The group also warned that without institutional reforms, the proposed collaboration risks becoming another cycle of investment without sustainable results.
“What is being presented as a strategic shift may, in reality, become another expensive experiment if the underlying governance issues are not addressed. Technical expertise alone cannot fix a system that lacks transparency, oversight, and consequences for failure,” Edafe said.
The Centre called on the National Assembly and relevant anti-corruption agencies to initiate a comprehensive probe of refinery rehabilitation projects over the past decade, including contract awards, disbursements, and project execution timelines.

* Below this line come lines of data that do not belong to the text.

-- ==== Sys2Proof/Laws/PerInstr.lean ====
section
/-! SUPPORT. A per-instruction family about the command byte: `RSV` is 0 and `OP` is one of the eight (spec
30_encoding.md R59, R60). -/

namespace Sys2Proof.Laws.EncodingFields

/-- The command byte's reserved bits are 0, and its operation is below 8. -/
def Statement (i : Instr) : Prop := rsvField (encode i) = 0 ∧ opField (encode i) = opcode i ∧ (opcode i).toNat < 8

theorem nop : Statement .nop := by unfold Statement; decide
theorem spread : Statement .spread := by unfold Statement; decide
theorem spwrite : Statement .spwrite := by unfold Statement; decide
theorem spstore : Statement .spstore := by unfold Statement; decide
theorem sprecall : Statement .sprecall := by unfold Statement; decide
theorem tdecode : Statement .tdecode := by unfold Statement; decide
theorem almenc : Statement .almenc := by unfold Statement; decide
theorem almdec : Statement .almdec := by unfold Statement; decide

end Sys2Proof.Laws.EncodingFields
end

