-- ==== Sys2Proof/Laws/Transfer.lean ====
section
/-! SUPPORT. What SPREAD's loop and its check do, said once (spec R75, R76). -/

namespace Sys2Proof.Machine

open Sys2Proof.Safety

theorem nineAnswers_getElem (s : State) (i : Nat) (h : i < 9) : (nineAnswers s)[i] = s.byteAnswer i := by
  interval_cases i <;> rfl

theorem vector9_set_all (v : Vector Byte 9) (b : Nat → Byte) :
    ((((((((v.set 0 (b 0)).set 1 (b 1)).set 2 (b 2)).set 3 (b 3)).set 4 (b 4)).set 5 (b 5)).set 6 (b 6)).set 7
      (b 7)).set 8 (b 8) = #v[b 0, b 1, b 2, b 3, b 4, b 5, b 6, b 7, b 8] := by
  ext i hi
  simp only [Vector.getElem_set]
  interval_cases i <;> simp

/-- SPREAD's loop reads nine bytes in order, stores all of them, logs each, and leaves the CRC of the first eight. -/
theorem spreadLoop_eq (p : Params) (s : State) :
    spreadLoop p s =
      (crcOf p (nineAnswers s),
        { s with
          sp := nineAnswers s
          busLog := s.busLog ++ (nineAnswers s).toList.map .rd
          driver := { s.driver with bytes := s.driver.bytes.drop 9 }
          fresh := s.fresh + 9 }) := by
  have h := vector9_set_all s.sp s.byteAnswer
  simp only [spreadLoop, spPositions, List.foldl_cons, List.foldl_nil, spreadByte, State.busReadByte]
  refine Prod.ext ?_ ?_
  · simp [crcOf, nineAnswers, State.byteAnswer, State.tookByte, State.logEvent]
  · have hd : s.driver.bytes.tail.tail.tail.tail.tail.tail.tail.tail.tail = s.driver.bytes.drop 9 := by
      simp [← List.drop_one, List.drop_drop]
    simp only [State.tookByte, State.logEvent, State.byteAnswer] at h ⊢
    simp [nineAnswers, State.byteAnswer, Nat.add_assoc, hd] at h ⊢
    exact h

/-- Before the selection and after it, the coming bytes are the same list; one draw has been taken. -/
theorem nineAnswers_congr {s t : State} (hd : t.driver.bytes = s.driver.bytes) (hf : t.fresh = s.fresh) :
    nineAnswers t = nineAnswers s := by
  simp [nineAnswers, State.byteAnswer, hd, hf]

/-- The prologue and the selection together: everything before a bus command's own requests (R73, R118). -/
theorem tookSelect_prologue_eq (a : Addr) (s : State) :
    s.prologue.tookSelect.logEvent (.sel a s.selectAnswer) = afterSelect a s := by
  ext1 <;> simp

/-- A bus command whose device is absent ends right after its selection (R118). -/
theorem selectDevice_prologue_notFound {a : Addr} {found : State → State} {s : State}
    (h : s.selectAnswer = .notFound) :
    s.prologue.selectDevice a found = (afterSelect a s).report .deviceNotFound := by
  rw [selectDevice_notFound (by simpa using h), ← tookSelect_prologue_eq, h]

/-- A bus command whose device answers goes on from `afterSelect`. -/
theorem selectDevice_prologue_found {a : Addr} {found : State → State} {s : State} (h : s.selectAnswer = .found) :
    s.prologue.selectDevice a found = found (afterSelect a s) := by
  rw [selectDevice_found (by simpa using h), ← tookSelect_prologue_eq, h]

/-- What SPREAD does once its device is found: nine bytes are stored and logged, the CRC is kept, and the comparison
decides `SP_VALID` and `ERR` (R75, R78). -/
theorem spreadFound_eq (p : Params) (s : State) :
    spreadFound p s =
      { s with
        sp := nineAnswers s
        crcCalc := crcOf p (nineAnswers s)
        crcCalcSet := true
        spValid := if crcOf p (nineAnswers s) = (nineAnswers s)[8] then true else s.spValid
        err := if crcOf p (nineAnswers s) = (nineAnswers s)[8] then .ok else .crcMismatch
        busLog := s.busLog ++ .wr p.opReadSp :: (nineAnswers s).toList.map .rd
        driver := { s.driver with bytes := s.driver.bytes.drop 9 }
        fresh := s.fresh + 9 } := by
  have hn : nineAnswers (s.logEvent (.wr p.opReadSp)) = nineAnswers s := rfl
  simp only [spreadFound, busWriteByte_eq, spreadLoop_eq, hn, spreadCheck]
  by_cases h : crcOf p (nineAnswers s) = (nineAnswers s)[8]
  · simp [h, State.report, State.logEvent]
  · simp [h, State.report, State.logEvent]

end Sys2Proof.Machine
end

“This moment demands more than optimism; it demands scrutiny. We call on oversight institutions like the National Assembly, Economic and Financial Crimes Commission (EFCC) and others to undertake a forensic examination of all funds committed to refinery rehabilitation, including the recent billion-dollar interventions. Nigerians must know what has been done with their resources and why the country is still dependent on fuel imports despite repeated promises of self-sufficiency,” he said.
The Centre added that restoring confidence in Nigeria’s oil sector would require not just new agreements, but a demonstrable commitment to transparency, accountability, and institutional integrity.